Ember’s Drag Inferno ready to heat up Monday nights at Howard’s

Ember Holiday Monroe (Images provided)

By DAVID DUPONT

BG Independent News

The drag scene in Bowling Green is getting a reboot.

Starting Monday, Feb. 17,  Ember’s Drag Inferno will make its debut at Howard’s Club H. The show will start at 9 p.m. and continue to midnight. Cover is $5. The shows will be staged Mondays a couple times a month.

The new drag extravaganza is being organized by Ember Holiday Monroe. She’ll serve as MC and hostess for the event as well as recruit talent from the Toledo area, Columbus and Dayton. (Ms. Monroe prefers to use her stage name for the interview.)

Drag shows have been on the Bowling Green scene for years — at Uptown, Ziggy’s, and most recently at Howard’s.

When Ember moved to Bowling Green she wanted to keep that tradition alive, but also give it a new twist. “We’re really pushing for this to be more of a community thing.  Yes, we still want the college kids  to come and know it’s a safe space. But it’s also for Bowling Green as a community to have a space that’s queer friendly, just a place where people can exist and their identity doesn’t define them. They can just come as they are.”

Patrons will even be given name tags as a way to get around the awkwardness of what pronoun is correct.

Ember feels that Howard’s is the perfect venue in town for the event. “That’s the bar I go to,” she said. It doesn’t attract the crowds of college students other bars do. “I’ve made a family there. They call it ‘How Weird’s’ for a reason. Everybody is welcomed there. It’s been a staple in this community for so long and so many people know and love it. I thought: ’That is the exact right place to have it.’”

Mondays were chosen so as not to conflict with other drag shows established in Toledo, Findlay, and Fremont. 

“I wanted to have a date that wouldn’t conflict with any of the other awesome shows and take away from their audiences because that’s when places start shutting down when they lose crowds.”

Ember also hosts shows at Hamburger Mary’s, a drag-themed restaurant at The Docks in Toledo.

The restaurant is family friendly, and draws diners from toddlers to elders in their 90s. 

Ember glories in the difference having drag and LGBTQ culture presented to the public can have. “It’s just dress up,” she said. “It’s not this big scary thing, right? Just to see kids light up when they see you, that’s why I do it.”

Ember was created seven years ago as a 19-year-old student at Miami University. She was one of two students into drag. The scenes were in Dayton and Cincinnati. “It was kind of cool. I  was in this special club. No one else knew anything else about,” Ember said.

“I was always a performer. I did theater my whole life. For me, it was the opportunity to play one character for a long time and craft that really well. Then I got into the fun of special effects make up. That made me love drag even more.” 

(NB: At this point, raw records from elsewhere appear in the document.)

/-- R63: the word at a window address holds four buffer bytes, the first in bits [7:0]; the words of BLKIN are the
block words A, B, C, D; the words of SUBKEY are S. -/
def Obligations.WindowWordsAreLittleEndian : Prop :=
  ∀ s : State,
    (∀ (b : Buffer) (w : Nat),
      (windowWord s b (4 * w)).extractLsb' 0 8 = readByte s (bufBase b + 4 * w) ∧
      (windowWord s b (4 * w)).extractLsb' 8 8 = readByte s (bufBase b + 4 * w + 1) ∧
      (windowWord s b (4 * w)).extractLsb' 16 8 = readByte s (bufBase b + 4 * w + 2) ∧
      (windowWord s b (4 * w)).extractLsb' 24 8 = readByte s (bufBase b + 4 * w + 3)) ∧
    windowWord s .blkin 0 = (loadBlock (blkinBytes s)).a ∧ windowWord s .blkin 4 = (loadBlock (blkinBytes s)).b ∧
    windowWord s .blkin 8 = (loadBlock (blkinBytes s)).c ∧ windowWord s .blkin 12 = (loadBlock (blkinBytes s)).d ∧
    (∀ i, i < 44 → windowWord s .subkey (4 * i) = (subkeys s).getD i 0)

/-- R62, R65 and R74: a word the host writes to KEY, BLKIN or MSGIN while BUSY = 0 reads back, the four bytes lie in
little-endian order at the address, and every other byte and every register is as before. -/
def Obligations.HostWriteToABufferReadsBack : Prop :=
  ∀ (s : State) (a : Addr) (v : Word), s.status.busy = false → a.toNat % 4 = 0 →
    ((0x0100 ≤ a.toNat ∧ a.toNat ≤ 0x01FF) ∨ (0x0300 ≤ a.toNat ∧ a.toNat ≤ 0x030F) ∨
      (0x1000 ≤ a.toNat ∧ a.toNat ≤ 0x1FFF)) →
    ∃ t, busWrite s a v = (t, false) ∧ busRead t a = (v, false) ∧
      readByte t a.toNat = v.extractLsb' 0 8 ∧ readByte t (a.toNat + 1) = v.extractLsb' 8 8 ∧
      readByte t (a.toNat + 2) = v.extractLsb' 16 8 ∧ readByte t (a.toNat + 3) = v.extractLsb' 24 8 ∧
      SameBytesOutside s t a.toNat 4 ∧ t = { s with mem := t.mem }

/-- R61: a host read changes no state of the device: the response and the count of draws are the model's own. -/
def Obligations.HostReadsChangeNoState : Prop :=
  ∀ (s : State) (a : Addr),
    move (.hostRead a) s =
      .next { s with resp := some (.read (busRead s a).1 (busRead s a).2), draws := s.draws + 1 }

/-! ### Encoding (30_encoding.md) -/

/-- R92: the complete map of the OPCODE values. -/
def Obligations.EveryOpcodeValueDecodesToItsRow : Prop :=
  decode 0x00000000 = .nop ∧ decode 0x00000001 = .keysched ∧ decode 0x00000002 = .encb ∧ decode 0x00000003 = .decb ∧
    decode 0x00000004 = .pad ∧ decode 0x00000005 = .unpad ∧ decode 0x00000006 = .encm ∧ decode 0x00000007 = .decm ∧
    ∀ k, k < 8 → decode (BitVec.ofNat 32 (8 + k)) = .illegal (BitVec.ofNat 32 (8 + k))
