/-! `respond` -/

@[simp] theorem respond_status (s : State) (r : BusResponse) : (respond s r).status = s.status := rfl
@[simp] theorem respond_irqen (s : State) (r : BusResponse) : (respond s r).irqen = s.irqen := rfl
@[simp] theorem respond_keylen (s : State) (r : BusResponse) : (respond s r).keylen = s.keylen := rfl
@[simp] theorem respond_msglen (s : State) (r : BusResponse) : (respond s r).msglen = s.msglen := rfl
@[simp] theorem respond_outlen (s : State) (r : BusResponse) : (respond s r).outlen = s.outlen := rfl
@[simp] theorem respond_marker (s : State) (r : BusResponse) : (respond s r).marker = s.marker := rfl
@[simp] theorem respond_mem (s : State) (r : BusResponse) : (respond s r).mem = s.mem := rfl
@[simp] theorem respond_engine (s : State) (r : BusResponse) : (respond s r).engine = s.engine := rfl
@[simp] theorem respond_opw (s : State) (r : BusResponse) : (respond s r).opw = s.opw := rfl
@[simp] theorem respond_phase (s : State) (r : BusResponse) : (respond s r).phase = s.phase := rfl
@[simp] theorem respond_inputs (s : State) (r : BusResponse) : (respond s r).inputs = s.inputs := rfl
@[simp] theorem respond_resp (s : State) (r : BusResponse) : (respond s r).resp = some r := rfl
@[simp] theorem respond_draws (s : State) (r : BusResponse) : (respond s r).draws = s.draws := rfl
@[simp] theorem respond_resets (s : State) (r : BusResponse) : (respond s r).resets = s.resets := rfl

/-! `drawn` -/

@[simp] theorem drawn_status (s : State) : (drawn s).status = s.status := rfl
@[simp] theorem drawn_irqen (s : State) : (drawn s).irqen = s.irqen := rfl
@[simp] theorem drawn_keylen (s : State) : (drawn s).keylen = s.keylen := rfl
@[simp] theorem drawn_msglen (s : State) : (drawn s).msglen = s.msglen := rfl
@[simp] theorem drawn_outlen (s : State) : (drawn s).outlen = s.outlen := rfl
@[simp] theorem drawn_marker (s : State) : (drawn s).marker = s.marker := rfl
@[simp] theorem drawn_mem (s : State) : (drawn s).mem = s.mem := rfl
@[simp] theorem drawn_engine (s : State) : (drawn s).engine = s.engine := rfl
@[simp] theorem drawn_opw (s : State) : (drawn s).opw = s.opw := rfl
@[simp] theorem drawn_phase (s : State) : (drawn s).phase = s.phase := rfl
@[simp] theorem drawn_inputs (s : State) : (drawn s).inputs = s.inputs := rfl
@[simp] theorem drawn_resp (s : State) : (drawn s).resp = s.resp := rfl
@[simp] theorem drawn_draws (s : State) : (drawn s).draws = s.draws + 1 := rfl
@[simp] theorem drawn_resets (s : State) : (drawn s).resets = s.resets := rfl

end Sys2Proof.Machine
end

Being a drag queen offered an art form in which she could continue honing her craft. “You can entertain people and for two hours take their minds away from whatever their problems are for that day.”

The community nurtures each other, Ember said.

“Nobody starts off and looks good, nobody never ever ever. … When you start out it really is the ugly duckling, hope to become the swan.”

More experienced performers help bring the novices along and learn the basics of performance, make up, and dressing.

Ember took “Holiday” as a middle name to honor National Holiday, the drag queen who helped her. National Holiday will be featured at a later Drag Inferno show at Howard’s.

The characters are always changing, and the queens have to learn new skills, including sewing.

Ember has just acquired a Singer sewing machine but admits “we are very early on in the process.”

Sewing for a drag queen is challenging. The outfits are made of four-way stretch fabric, not the easiest material to sew but essential to fit the queen’s form.

Getting proper measurements is difficult “because in order to measure yourself, you have to put everything,” Ember said. “Our bodies are entirely fake. Our hips are made out of couch cushions, and most some of us aren’t born with breasts, so we have to make your own. You have to put it all on to get your measurements right.”

The four-way stretch fabric “hugs you where you need it.” 

Drag queens must also master lip-synching, which is more difficult than it seems. Entertainers lip synch 90 percent of the time. The only time Ember sings live is when she’s doing a song parody she created.

Ember’s Drag Inferno will not just feature drag queens but the range of drag entertainers, including drag kings, female entertainers who dress as males, and fem queens, females who create drag queen characters.

On Monday fem queen Ulani will perform along with Willow Skyhart and Sharin Skyhart and male entertainer Colin Brandeberry, former Ohio male stripper of the year.

And a raffle will be conducted during the first three shows on Feb. 17 and March 9 and 23. The winner of the raffle will be dressed in drag costuming of their choice, and be the featured performer at the April 6 show.